PROBLEM REQUIREMENTS. After finding the line with "s.up with recordsOk" in the data below, set down exactly each line through the one with "mailOp c mbFwStage", inclusive, and stop there.

EXERCISE INPUT.
-- ==== Sys2Proof/Machine/Service.lean ====
section
/-! DEFINITION. Management and live service (15_management_and_live_service R494–R532): the operations of R515 but the
key store's, the management pass and what Cox does at its own times, and the guard of powered-down domains. -/

namespace Sys2Proof.Machine

/-! ## Counters of the replay-protected region, firmware slots -/

/-- A counter of R538. -/
def rpmbOf (s : State) (i : Nat) : BitVec 32 := tget 0 s.sec.rpmb i

/-- A counter is raised; at or below its value it stays. Each write counts in the partition's write counter (R537,
R538). -/
def raiseCounter (i : Nat) (v : Nat) (s : State) : State :=
  if v ≤ (rpmbOf s i).toNat || 2 ^ 32 ≤ v then s
  else { s with sec := { s.sec with
    rpmb := tset s.sec.rpmb i (BitVec.ofNat 32 v), rpmbWrites := s.sec.rpmbWrites + 1 } }

def Cox.slot (x : Cox) (b : Bool) : FwSlot := if b then x.slotB else x.slotA

def Cox.setSlot (x : Cox) (b : Bool) (f : FwSlot) : Cox := if b then { x with slotB := f } else { x with slotA := f }

/-- The image of a slot as its bytes. -/
def FwSlot.bytes (f : FwSlot) : List Byte := mslice f.image 0 f.len

/-- The version of a slot's image. -/
def slotVersion (s : State) (b : Bool) : Nat := (Config.imageVersion (s.cox.slot b).bytes).toNat

/-- The slot that does not run (R527). -/
def inactive (s : State) : Bool := !s.cox.running

/-! ## Reading (R499, R504, R512, R515) -/

def numOf (b : Bool) : Nat := if b then 1 else 0

/-- The readiness code (R596). -/
def readyCode : Ready → Nat
  | .start => 1
  | .recovery => 2
  | .ready => 3
  | .fatal => 4

/-- The heartbeats of the senders other than one: channel, word and Almanac count (R510). -/
def heartbeats (s : State) (c : Chan) : List Nat :=
  s.chans.foldl (fun l e =>
    match e.2.heart with
    | some (w, t) => if e.1 = chanKey c then l else l ++ [e.1, w.toNat, t.toNat]
    | none => l) []

/-- What `STATUS` reports (R510, R515, R536, R554, R589). -/
def statusNumbers (s : State) (c : Chan) : List Nat :=
  [readyCode s.up.ready, s.pwr.stage, numOf s.mode.fixed, slotVersion s false, slotVersion s true,
   numOf s.cox.running, numOf s.cox.committed, numOf s.cox.trial.isSome, numOf s.up.idLess,
   numOf s.up.fwRecovery, numOf s.up.recordsOk, numOf (2 ^ 20 ≤ (rpmbOf s 5).toNat)] ++ heartbeats s c

/-- `STATUS` (R515). -/
def execStatus (c : Chan) (s : State) : Out :=
  .next <| mailOp c mbStatus false none (s := s) fun s =>
    { st := stOk, pl := Config.payload mbStatus (statusNumbers s c), s := s }

/-- A reading as numbers: whether it is valid, and its value. -/
def readingNumbers : Reading → List Nat
  | .ok v => [1, v]
  | .bad => [0, 0]

/-- Compute-die and IOD hotspots, by sensor number (R499). -/
def hotspots : Nat := 104

/-- A snapshot: the Almanac count, and the quantities in the order of the table of R499, each with whether it is valid; of the
sensors that have readings of their own the last one (R499). -/
def snapshotOf (s : State) (r : Readings) : List Nat :=
  let kept := fun (n v : Nat) => [numOf !(s.pwr.invalid.contains n), v]
  let link := fun (p : PortSt) => [numOf p.linkUp, p.pmode, p.width, p.rate]
  [s.clk.alm.toNat] ++
    ([r.feedA, r.feedB, r.vin, r.curA, r.curB, r.auxV, r.auxI, r.power] ++ r.regs).flatMap readingNumbers ++
    (List.range hotspots).flatMap (fun k => kept k (tget 0 s.pwr.sensors k)) ++
    (List.range 8).flatMap (fun k => kept (104 + k) (s.stack k).temp) ++
    readingNumbers r.coolant ++ [s.sync.load, s.sync.rtt] ++ link s.portA ++ link s.portB

/-- Averages over the last second: package power and the two feed currents (R512). -/
def averages (s : State) : List Nat :=
  let l := s.cox.recent
  let n := max 1 l.length
  [(l.map (·.1)).sum / n, (l.map (·.2.1)).sum / n, (l.map (·.2.2)).sum / n]

/-- A PF's channels and the SMBus channels (R512). -/
def seesSnapshot : Chan → Bool
  | .fn _ f _ => isPF f
  | .bmc _ => true
  | .uart => false

/-- `SENSOR_READ` (R512). -/
def execSensorRead (c : Chan) (s : State) : Out :=
  .next <| mailOp c mbSensorRead false none (s := s) fun s =>
    if seesSnapshot c then
      match s.cox.snapshot with
      | none => answer stRefused s
      | some x => { st := stOk, pl := Config.payload mbSensorRead x, s := s }
    else { st := stOk, pl := Config.payload mbSensorRead (averages s), s := s }

/-- An event-log record as its 64 bytes; the CRC covers bytes 0–59 (R501). -/
def recordBytes (r : LogRec) : List Byte :=
  let body := leBytes 8 r.alm.toNat ++ leBytes 4 r.seq.toNat ++ leBytes 2 r.boot.toNat ++ leBytes 1 r.sev ++
    [Config.logSource r.type r.payload] ++ leBytes 2 r.type ++ leBytes 2 r.ctx ++
    (Config.logPayload r.type r.payload ++ List.replicate 40 0).take 40
  body ++ leBytes 4 (crc32 body).toNat

/-- The records a channel may see (R504). -/
def seesRecord (s : State) (c : Chan) (r : LogRec) : Bool :=
  match c with
  | .fn p f _ => isPF f || seesCtx (s.ctx r.ctx) p f
  | .bmc _ => true
  | .uart => true

/-- Records of one answer at most (R504). -/
def logBlock : Nat := 15

/-- `LOG_READ`: records in ascending `seq` from a given one, of flash and of the RAM buffer (R504). -/
def execLogRead (c : Chan) (seq : BitVec 32) (s : State) : Out :=
  .next <| mailOp c mbLogRead false none (s := s) fun s =>
    let rs := ((s.cox.log ++ s.cox.logBuf).filter fun r => seq.toNat ≤ r.seq.toNat && seesRecord s c r).take logBlock
    let last := match rs.getLast? with
      | some r => if s.cox.lastRead.toNat ≤ r.seq.toNat then r.seq + 1 else s.cox.lastRead
      | none => s.cox.lastRead
    { st := stOk, pl := rs.flatMap recordBytes, s := { s with cox := { s.cox with lastRead := last } } }

/-! ## Configuration records (R518, R519) -/

def recType (r : List Byte) : Nat := (r.getD 2 0).toNat
def recCounter (r : List Byte) : Nat := leNat ((r.drop 8).take 4)
def recLength (r : List Byte) : Nat := leNat ((r.drop 12).take 4)
def recBinding (r : List Byte) : List Byte := (r.drop 16).take 16

/-- A record of the form of R518. -/
def recForm (r : List Byte) : Bool :=
  64 ≤ r.length && leNat (r.take 2) = 0x4743 && 1 ≤ recType r && recType r ≤ 4 &&
    leNat ((r.drop 3).take 5) = 0 && leNat ((r.drop 32).take 32) = 0 && 1 ≤ recLength r && recLength r ≤ 65536 &&
    64 + recLength r ≤ r.length

/-- Types that a zero binding is allowed for (R518). -/
def zeroBinding (ty : Nat) : Bool := ty ≠ 2

/-- Whether a record's binding is this unit's, or a zero one its type allows; in identity-less state no other matches
(R519, R536). -/
def bindingOk (s : State) (r : List Byte) : Bool :=
  if leNat (recBinding r) = 0 then zeroBinding (recType r)
  else !s.up.idLess && recBinding r = identityDigest.take 16

/-- What R519 says of a record: `OK`, `AUTH_FAIL` or `ROLLBACK`. -/
def recVerdict (s : State) (r : List Byte) : Nat :=
  if !Config.signatureOk r || !bindingOk s r then stAuthFail
  else if recCounter r < (rpmbOf s (recType r)).toNat then stRollback
  else stOk

/-- `CFG_READ`: the record of a type without its signature; an answer holds its first 1,008 bytes (R506, R515). -/
def execCfgRead (c : Chan) (ty : BitVec 8) (s : State) : Out :=
  .next <| mailOp c mbCfgRead false none (s := s) fun s =>
    if ty.toNat = 0 || 4 < ty.toNat then answer stBadArg s
    else match tfind s.cox.config ty.toNat with
      | none => answer stOk s
      | some c => match c.take (fun _ => true) with
        | none => answer stOk s
        | some r => { st := stOk, pl := (r.take (64 + recLength r)).take payloadMax, s := s }

/-- `CFG_WRITE`: an accepted record is written and its counter raised. Power limits are in force from then on, and a start
that waits for a product record goes on with it (R518, R519, R589). -/
def execCfgWrite (c : Chan) (rec : List Byte) (s : State) : Out :=
  .next <| mailOp c mbCfgWrite true (some 0) (s := s) fun s =>
    if !recForm rec then answer stBadArg s
    else match recVerdict s rec with
      | 0 =>
        let ty := recType rec
        let s := raiseCounter ty (recCounter rec) s
        let waits := ty = 1 && !s.up.recordsOk
        let now := ty = 4 || waits
        let cox := { s.cox with config := tset s.cox.config ty ((tget TwoCopy.none s.cox.config ty).put rec),
                                inForce := if now then tset s.cox.inForce ty rec else s.cox.inForce }
        answer stOk { s with cox := cox, up := { s.up with recordsOk := s.up.recordsOk || waits } }
      | n => answer n s

/-! ## Firmware (R527–R530) -/

/-- Bytes of a firmware slot (R497). -/
def slotBytes : Nat := 16777216

/-- `FW_STAGE`: payload bytes 0–7 give the offset, the others are written into the inactive slot, which is erased on the
first stage after a commit or an activation; a verification is cancelled (R515, R527). -/
def execFwStage (c : Chan) (s : State) : Out :=
  .next <| mailOp c mbFwStage true (some 0) (s := s) fun s =>
    let pl := blkPayload (s.chan c)
    let off := leNat (pl.take 8)
    let bs := pl.drop 8
    if pl.length < 8 || slotBytes < off + bs.length then answer stBadArg s
    else
      let b := inactive s
      let old : FwSlot := if s.cox.erased then s.cox.slot b else { image := [], len := 0 }
      let new : FwSlot := { image := mput old.image off bs, len := max old.len (off + bs.length) }
      answer stOk { s with cox := { s.cox.setSlot b new with verified := false, erased := true } }

/-- `FW_VERIFY`: signature and version of the staged image (R527, R540). -/
def execFwVerify (c : Chan) (s : State) : Out :=
  .next <| mailOp c mbFwVerify true (some 0) (s := s) fun s =>
    let b := inactive s
    if !Config.signatureOk (s.cox.slot b).bytes then answer stAuthFail s
    else if slotVersion s b < (rpmbOf s 0).toNat then answer stRollback s
    else answer stOk { s with cox := { s.cox with verified := true } }

/-- A drain, unit reset or port reset is in progress (R528). -/
def repairBusy (s : State) : Bool :=
  !s.cox.unitReset.isEmpty || s.shells.any (fun e => e.2.drain ≠ .none) ||
    s.cox.longOps.any fun o => match o.act with
      | .portReset _ => true
      | _ => false

/-- What stands against an activation; recovery state leaves out supply stage and repair (R528, R542, R599). -/
def activateRefused (s : State) : Bool :=
  !s.cox.verified || s.cox.trial.isSome ||
    (!s.up.fwRecovery && (!isReady s || s.pwr.stage ≠ 0 || repairBusy s))

/-- A load task that runs is asked to yield, at its next SPC operation (R282, R528). -/
def yieldLoads (s : State) : State :=
  s.tasks.foldl (fun s e => if e.2.kind = 2 && e.2.save ≠ 0 then requestPreempt e.1 s else s) s

/-- `FW_ACTIVATE`: the hand-over begins; a running load task yields, and Cox serves nothing until the hand-over ends
(R528). -/
def execFwActivate (c : Chan) (s : State) : Out :=
  .next <| mailOp c mbFwActivate true (some 0) (s := s) fun s =>
    if activateRefused s then answer stRefused s
    else
      let a := accept c mbFwActivate .activate s
      { a with s := yieldLoads { a.s with cox := { a.s.cox with handover := true } } }

/-- A hand-over ends: the new image serves, on trial; it is logged and both PFs are told (R528, R529, R532). -/
def endActivate (o : LongOp) (s : State) : State :=
  let new := inactive s
  let old := slotVersion s s.cox.running
  let v := slotVersion s new
  let s := { s with
    cox := { s.cox with handover := false, running := new, trial := some new, verified := false, erased := false },
    up := { s.up with fwRecovery := false, coxUp := true } }
  endOp o stOk (setCauseBoth 9 (logEvent 0x0504 0 0 [old, v, 0] s))

/-- `FW_ACTIVATE_REVERT`: the watchdog restarts the old image; the activation answers `REVERTED` (R529, R532). -/
def execFwActivateRevert (s : State) : Out :=
  if !s.cox.handover then .next s
  else
    let s := { s with cox := { s.cox with handover := false } }
    let s := logEvent 0x0504 0 0 [slotVersion s s.cox.running, slotVersion s (inactive s), 1] s
    .next (endLong .activate stReverted (setCauseBoth 9 s))

/-- `FW_COMMIT`: the trial slot becomes the committed slot and the rollback counter rises to its version (R529). -/
def execFwCommit (c : Chan) (s : State) : Out :=
  .next <| mailOp c mbFwCommit true (some 0) (s := s) fun s =>
    match s.cox.trial with
    | none => answer stRefused s
    | some b =>
      let v := slotVersion s b
      answer stOk (raiseCounter 0 v { s with cox := { s.cox with committed := b, trial := none, erased := false } })
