-- ==== Sys2Proof/Machine/Wires.lean ====
section
/-! DEFINITION. The service ports (R517, R585, R586, R610): the SMBus target, the management UART and the test port. -/

namespace Sys2Proof.Machine

/-! ## SMBus (R517) -/

/-- A transaction that the target takes: it runs on auxiliary power, and the PEC passes; one whose PEC fails is ignored
and counted (R517). -/
def smbus (pec : Bool) (f : State → State) (s : State) : State :=
  if !s.up.aux then s else if pec then f s else s.bump (errCtr 24)

/-- The selected channel. -/
def smbChan (s : State) : Chan := .bmc s.svc.smbSecure

def smbAnswer (bs : List Byte) (s : State) : State := { s with svc := { s.svc with smbResp := bs } }

/-- Log records newer than the last read (R517). -/
def newerRecords (s : State) : Bool := (s.cox.log ++ s.cox.logBuf).any fun r => s.cox.lastRead.toNat ≤ r.seq.toNat

/-- The status byte of code 0x00. -/
def statusByte (s : State) : Byte :=
  BitVec.ofNat 8 (numOf s.up.pwrGood + 2 * numOf (isReady s) + 4 * numOf s.pwr.alert + 8 * numOf (newerRecords s) +
    16 * (s.pwr.stage % 8))

/-- `SMB_STATUS_BYTE`. -/
def execSmbStatusByte (pec : Bool) (s : State) : Out :=
  .next (smbus pec (fun s => smbAnswer [statusByte s] s) s)

/-- `SMB_SENSOR_BLOCK_READ`: the first 32 bytes of the snapshot. -/
def execSmbSensorBlockRead (pec : Bool) (s : State) : Out :=
  .next <| smbus pec (s := s) fun s =>
    match s.cox.snapshot with
    | none => smbAnswer [] s
    | some x => smbAnswer ((Config.payload mbSensorRead x).take 32) s

/-- `SMB_SELECT_CHANNEL`: [15] the set, [9:0] the byte offset. -/
def execSmbSelectChannel (pec : Bool) (w : BitVec 16) (s : State) : Out :=
  .next <| smbus pec (s := s) fun s =>
    { s with svc := { s.svc with smbSecure := w.getLsbD 15, smbOff := w.setWidth 10 } }

/-- Bytes of one block transaction at most. -/
def smbMax : Nat := 32

/-- Bytes written from an offset on; the offset is 10 bits wide. -/
def wrapPut : Nat → List Byte → Mem → Mem
  | _, [], m => m
  | off, b :: bs, m => wrapPut (off + 1) bs (mput m (off % 1024) [b])

/-- `SMB_BLOCK_WRITE`: up to 32 bytes into the selected block; while `go` is 1 the write is ignored (R508). -/
def execSmbBlockWrite (pec : Bool) (bs : List Byte) (s : State) : Out :=
  .next <| smbus pec (s := s) fun s =>
    if smbMax < bs.length then s
    else
      let c := smbChan s
      let off := s.svc.smbOff
      let s := if (s.chan c).go then (s.modChan c fun x => { x with wlost := true }).bump (errCtr 23)
        else s.modChan c fun x => { x with buf := wrapPut off.toNat bs x.buf }
      { s with svc := { s.svc with smbOff := off + BitVec.ofNat 10 bs.length } }

/-- `SMB_BLOCK_READ`: up to 32 bytes from the selected block. -/
def execSmbBlockRead (pec : Bool) (n : Nat) (s : State) : Out :=
  .next <| smbus pec (s := s) fun s =>
    let n := min n smbMax
    let off := s.svc.smbOff
    let bs := (List.range n).map fun i => mget (s.chan (smbChan s)).buf ((off.toNat + i) % 1024)
    { s with svc := { s.svc with smbResp := bs, smbOff := off + BitVec.ofNat 10 n } }

/-- A block channel's control register as it reads (R507). -/
def ctlByte (x : Channel) : Byte :=
  BitVec.ofNat 8 (numOf x.go + 2 * numOf x.done + 4 * numOf x.busy + 16 * numOf x.ieDone + 32 * numOf x.wlost)

/-- A control register written: the stored fields, then `abort`, then `go` (R507, R508). -/
def writeCtl (c : Chan) (w : Byte) (s : State) : State :=
  let s := wrBlockCtl c 0xFF#64 (w.setWidth 64) 0 s
  let s := if w.getLsbD 3 then abortBlock c s else s
  if w.getLsbD 0 then submit c s else s

/-- `SMB_CONTROL_ACCESS`: the selected channel's control register, read or written. -/
def execSmbControlAccess (pec : Bool) (w : Option Byte) (s : State) : Out :=
  .next <| smbus pec (s := s) fun s =>
    match w with
    | none => smbAnswer [ctlByte (s.chan (smbChan s))] s
    | some w => writeCtl (smbChan s) w s

/-! ## UART (R585) -/

/-- A frame's length (R585). -/
def frameLength (n : Nat) : Bool := 16 ≤ n && n ≤ 1024

/-- `UART_FRAME`: a complete frame submits its block. One with a bad CRC, or one that arrives while a block is outstanding,
is discarded and counted; after a length out of range the receiver waits for a silence (R585). -/
def execUartFrame (block : List Byte) (crc : BitVec 32) (s : State) : Out :=
  if !s.up.aux || s.svc.uartIn then .next s
  else if !frameLength block.length then .next ({ s with svc := { s.svc with uartIn := true } }.bump (errCtr 25))
  else if crc32 block ≠ crc || (s.chan .uart).go then .next (s.bump (errCtr 25))
  else .next (submit .uart (s.modChan .uart fun x => { x with buf := mput x.buf 0 block }))

/-- `UART_ABORT_FRAME`: a frame of length 0 (R585). -/
def execUartAbortFrame (s : State) : Out :=
  if !s.up.aux || s.svc.uartIn then .next s else .next (abortBlock .uart s)

/-- `UART_SILENCE_TIMEOUT`: the receiver waits for 0x7E again (R585). -/
def execUartSilenceTimeout (s : State) : Out := .next { s with svc := { s.svc with uartIn := false } }

/-! ## Test port (R586, R610) -/

def irIdcode : Nat := 0
def irBypass : Nat := 1
def irSample : Nat := 2
def irExtest : Nat := 3

/-- The one-bit register between TDI and TDO; the pins are the module's. -/
def shiftBypass (tdi : Bool) (s : State) : State :=
  { s with svc := { s.svc with ir := irBypass, tdo := BitVec.ofNat 32 (numOf s.svc.bypass), bypass := tdi, driven := [] } }

/-- `JTAG_BYPASS`. The test port is inactive while TRST# is low (R610). -/
def execJtagBypass (tdi : Bool) (s : State) : Out := .next (if s.svc.trst then shiftBypass tdi s else s)

/-- The identification word: version 1, part 0x4816, manufacturer 0x337 (R586). -/
def idCode : BitVec 32 := 0x1481666F#32

/-- `JTAG_IDCODE`. -/
def execJtagIdcode (s : State) : Out :=
  .next (if s.svc.trst then { s with svc := { s.svc with ir := irIdcode, tdo := idCode, driven := [] } } else s)

/-- `JTAG_SAMPLE_PRELOAD`: the boundary cells sample the pins and are loaded. -/
def execJtagSamplePreload (pins cells : List Bool) (s : State) : Out :=
  .next (if s.svc.trst then
    { s with svc := { s.svc with ir := irSample, sampled := pins, cells := cells, driven := [] } } else s)

/-- `JTAG_EXTEST`: only while the main domains are down; otherwise it acts as BYPASS (R586). -/
def execJtagExtest (tdi : Bool) (s : State) : Out :=
  .next (if !s.svc.trst then s
    else if mainOn s then shiftBypass tdi s
    else { s with svc := { s.svc with ir := irExtest, driven := s.svc.cells } })

/-- `TRST`: low, the test port is inactive (R610). -/
def execTrst (high : Bool) (s : State) : Out :=
  if high then .next { s with svc := { s.svc with trst := true } }
  else .next { s with svc := { s.svc with trst := false, ir := irIdcode, bypass := false, driven := [] } }

end Sys2Proof.Machine
end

SOLVED PROBLEM.
        answer stOk { s with cox := cox, up := { s.up with recordsOk := s.up.recordsOk || waits } }
      | n => answer n s

/-! ## Firmware (R527–R530) -/

/-- Bytes of a firmware slot (R497). -/
def slotBytes : Nat := 16777216

/-- `FW_STAGE`: payload bytes 0–7 give the offset, the others are written into the inactive slot, which is erased on the
first stage after a commit or an activation; a verification is cancelled (R515, R527). -/
def execFwStage (c : Chan) (s : State) : Out :=
  .next <| mailOp c mbFwStage true (some 0) (s := s) fun s =>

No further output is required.